Among the entries that follow, find every line with the word "inbox" and list it.

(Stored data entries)

--

theorem resetState_inv (h : s.cfg.legal = true) : (resetState s).Inv :=
  { resetOf_inv h with stalled_enc := nofun }

/-! ### The offset (R29) -/

/-- A residue modulo TLEN of a multiple of BS is what OFF may hold. -/
theorem offset_legal (h : s.Inv) (hc : checksPass s = true) {o : Nat} (ho : s.bs.toNat ∣ o) :
    (BitVec.ofNat 24 (o % tlen s)).toNat < tlen s ∧ s.bs.toNat ∣ (BitVec.ofNat 24 (o % tlen s)).toNat := by
  obtain ⟨hpos, -⟩ := tlen_bounds h hc
  rw [off_toNat h hc]
  exact ⟨Nat.mod_lt _ hpos, (Nat.dvd_mod_iff (Nat.dvd_mul_left ..)).2 ho⟩

/-- A block that fits BS fits PREV. -/
theorem prev_below_of_length (h : s.Inv) (hc : checksPass s = true) {l : List Byte} (hl : l.length ≤ s.bs.toNat) :
    Memory.below (Memory.writeRun s.prev 0 l) s.cfg.bsMax = true := by
  obtain ⟨-, hbs, -⟩ := (checksPass_iff s).1 hc
  exact Memory.below_writeRun h.prev_below (by omega)

/-! ### Commands -/

theorem encBlock_length {v : Bool} {y : List Byte}
    (hy : forward s.cfg.xform (seedBlock v s) (window s 0 s.bs.toNat) = .ok y) : y.length = s.bs.toNat := by
  obtain ⟨y', hy', hlen, -⟩ := ivSeedStep_ok v s
  cases hy'.symm.trans hy
  exact hlen

theorem errorOf_ne_mismatch {i : Instr} {e : ErrKind} (h : errorOf i s = some e) : e ≠ .blockLengthMismatch := by
  unfold errorOf at h
  grind

theorem raised_inv {e : ErrKind} (h : s.Inv) (he : e ≠ .blockLengthMismatch) : (raised e s).Inv := by
  have herr : some e ≠ some ErrKind.blockLengthMismatch := by simpa using he
  cases e with
  | blockLengthMismatch => exact absurd rfl he
  | illegalCommand => exact { h with err_reachable := herr }
  | shortCipher =>
    exact { h with
      phase_held := nofun, stalled_enc := nofun, fill_idle := fun _ => rfl, opened := nofun, dropping := nofun
      err_reachable := herr }
  | invalidKey | invalidBlockSize =>
    exact { h with
      stalled_enc := fun hp => by
        obtain ⟨hdir, hsel, hfill, -, hrest⟩ := h.stalled_enc hp
        exact ⟨hdir, hsel, hfill, rfl, hrest⟩
      opened := fun hp => by
        obtain ⟨h1, h2, h3, h4, h5, h6, -⟩ := h.opened hp
        exact ⟨h1, h2, h3, h4, h5, h6, rfl⟩
      err_reachable := herr }

theorem accepted_inv {i : Instr} (h : s.Inv) (ha : Accepted s i t) : t.Inv := by
  cases ha with
  | nop => exact h
  | srst => exact resetState_inv h.cfg_legal
  | keyclr hp =>
    exact { h with klen_le := Nat.zero_le _, stalled_enc := by simp [hp], opened := by simp [hp] }
  | keyb b hp hroom =>
    have hlt := lt_of_le_of_ne h.klen_le hroom
    exact { h with
      key_wf := Memory.wf_write h.key_wf _ b
      key_below := Memory.below_write h.key_below hlt b
      klen_le := (klen_succ_toNat h hlt).trans_le hlt
      stalled_enc := by simp [hp]
      opened := by simp [hp] }
  | kwin o hp =>
    exact { h with stalled_enc := by simp [hp], opened := by simp [hp], err_reachable := nofun }
  | setbs n hp => exact { h with stalled_enc := by simp [hp], opened := by simp [hp] }
  | setfill b hp => exact { h with }
  | ivclr hp => exact { h with ivfix_wf := rfl, ivfix_below := rfl, ivlen_le := Nat.zero_le _ }
  | ivb b hp hroom =>
    have hlt := lt_of_le_of_ne h.ivlen_le hroom
    have hlen := ivlen_succ_toNat h hlt
    have hbelow : Memory.below (Memory.write s.ivfix s.ivlen.toNat b) (s.ivlen + 1#16).toNat = true := by
      rw [hlen]
      exact Memory.below_write (Memory.below_mono h.ivfix_below (Nat.le_succ _)) (Nat.lt_succ_self _) b
    exact { h with
      ivfix_wf := Memory.wf_write h.ivfix_wf _ b
      ivfix_below := hbelow
      ivlen_le := hlen.trans_le hlt }
  | enc c v hp hc hiv hy =>
    have hlen := encBlock_length hy
    obtain ⟨hb, hmax, hk⟩ := (checksPass_iff s).1 hc
    obtain ⟨hoff, hdvd⟩ := offset_legal h hc (dvd_refl s.bs.toNat)
    exact { h with
      prev_wf := Memory.wf_writeRun h.prev_wf 0 _
      prev_below := prev_below_of_length h hc hlen.le
      phase_held := nofun
      stalled_enc := nofun
      fill_idle := nofun
      opened := fun _ => ⟨hb, hmax, hk, hb, hoff, hdvd, rfl⟩
      dropping := nofun
      err_reachable := nofun }
  | encStalls c v hp hc hiv =>
    obtain ⟨rfl, hfree⟩ := stall_source hiv
    exact { h with
      phase_held := nofun
      stalled_enc := fun _ => ⟨rfl, rfl, rfl, rfl, hc, List.drop_length, hfree⟩
      fill_idle := nofun
      opened := nofun
      dropping := nofun
      err_reachable := nofun }
  | dec c hp hc =>
    obtain ⟨hb, hmax, hk⟩ := (checksPass_iff s).1 hc
    obtain ⟨hpos, -⟩ := tlen_bounds h hc
    exact { h with
      phase_held := nofun
      stalled_enc := nofun
      fill_idle := nofun
      opened := fun _ => ⟨hb, hmax, hk, hb, hpos, dvd_zero _, rfl⟩
      dropping := fun _ => ⟨rfl, rfl⟩
      err_reachable := nofun }
  | dataBuffers b hp hf =>
    obtain ⟨hb, hmax, hk, hfill, hoff, hdvd, hdone⟩ := h.opened hp
    have hroom : (s.fill + 1#16).toNat < s.bs.toNat := by
      rw [Ne, slice_complete_iff hfill] at hf
      rw [fill_succ_toNat hfill]
      omega
    exact { h with
      buf_wf := Memory.wf_write h.buf_wf _ b
      buf_below := Memory.below_write h.buf_below (by omega) b
      stalled_enc := fun hs => by simp_all
      fill_idle := fun hs => by simp_all
      opened := fun _ => ⟨hb, hmax, hk, hroom, hoff, hdvd, hdone⟩ }
  | dataDrops b hp hf =>
    obtain ⟨hb, hmax, hk, hfill, -, -, hdone⟩ := h.opened (.inl hp)
    have hc := (checksPass_iff s).2 ⟨hb, hmax, hk⟩
    obtain ⟨hoff, hdvd⟩ := offset_legal h hc (dvd_refl s.bs.toNat)
    exact { h with
      buf_wf := Memory.wf_write h.buf_wf _ b
      buf_below := Memory.below_write h.buf_below (by omega) b
      prev_wf := Memory.wf_writeRun h.prev_wf 0 _
      prev_below := prev_below_of_length h hc (by simp)
      phase_held := nofun
      stalled_enc := nofun
      fill_idle := nofun
      opened := fun _ => ⟨hb, hmax, hk, hb, hoff, hdvd, hdone⟩
      dropping := nofun }
  | dataBlock b hp hf hq =>
    obtain ⟨hb, hmax, hk, hfill, -, hdvd, hdone⟩ := h.opened (.inr hp)
    have hc := (checksPass_iff s).2 ⟨hb, hmax, hk⟩
    obtain ⟨hoff, hdvd⟩ := offset_legal h hc (Nat.dvd_add hdvd (dvd_refl s.bs.toNat))
    obtain ⟨-, hlen⟩ := hq.length
    exact { h with
      buf_wf := Memory.wf_write h.buf_wf _ b
      buf_below := Memory.below_write h.buf_below (by omega) b
      prev_wf := Memory.wf_writeRun h.prev_wf 0 _
      prev_below := prev_below_of_length h hc hlen.le
      stalled_enc := fun hs => by simp [hp] at hs
      fill_idle := fun _ => rfl
      opened := fun _ => ⟨hb, hmax, hk, hb, hoff, hdvd, hdone⟩
      dropping := fun hs => by simp [hp] at hs }
  | finEmpty hp hf =>
    exact { h with
      phase_held := nofun
      stalled_enc := nofun
      fill_idle := fun _ => hf
      opened := nofun
      dropping := nofun }
  | finTail hp hf hq =>
    obtain ⟨hb, hmax, hk, hfill, -⟩ := h.opened (.inr hp)
    obtain ⟨-, hlen⟩ := hq.length
    exact { h with
      prev_wf := Memory.wf_writeRun h.prev_wf 0 _
      prev_below := prev_below_of_length h ((checksPass_iff s).2 ⟨hb, hmax, hk⟩) (by omega)
      phase_held := nofun
      stalled_enc := nofun
      fill_idle := fun _ => rfl
      opened := nofun
      dropping := nofun }

theorem exec_inv {i : Instr} (h : s.Inv) (hx : exec i s = .next t) : t.Inv := by
  obtain ⟨e, he, rfl⟩ | ⟨-, ha⟩ := exec_next_cases hx
  · exact raised_inv h (errorOf_ne_mismatch he)
  · exact accepted_inv h ha

theorem serve_inv {a : HostEvent} (h : s.Inv) (ha : serve a s = .next t) : t.Inv := by
  obtain ⟨-, rfl⟩ | ⟨w, i, -, -, hx⟩ | ⟨w, f, -, -, rfl⟩ | ⟨w, rfl⟩ | ⟨k, q, -, rfl⟩ | rfl := serve_cases ha
  · exact resetState_inv h.cfg_legal
  · exact exec_inv h hx
  · exact raised_inv (e := .illegalCommand) h nofun
  · exact { h with }
  · exact { h with }
  · exact h

theorem step_inv (h : s.Inv) (hs : step s = .next t) : t.Inv := by
  obtain ⟨-, -, rfl⟩ | ⟨a, rest, -, -, ha⟩ | ⟨-, rest, -, rfl⟩ := step_cases hs
  · exact h
  · exact serve_inv (s := { s with inbox := rest }) { h with } ha
  · exact resetState_inv (s := { s with inbox := rest }) h.cfg_legal

end

/-- Settles O23: a step serves at most one access, an access runs at most one command, and each of the two keeps the
invariant. -/
theorem stepKeepsTheInvariant : Obligations.StepKeepsTheInvariant := by
  unfold Obligations.StepKeepsTheInvariant
  exact fun _ _ => step_inv

/-- Settles O24: the reference build is a legal one. -/
theorem resetStatesAreLegal : Obligations.ResetStatesAreLegal := by
  unfold Obligations.ResetStatesAreLegal
  exact ⟨resetOf_inv (by decide), fun _ => resetOf_inv⟩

--

The answer:
  · exact serve_inv (s := { s with inbox := rest }) { h with } ha
  · exact resetState_inv (s := { s with inbox := rest }) h.cfg_legal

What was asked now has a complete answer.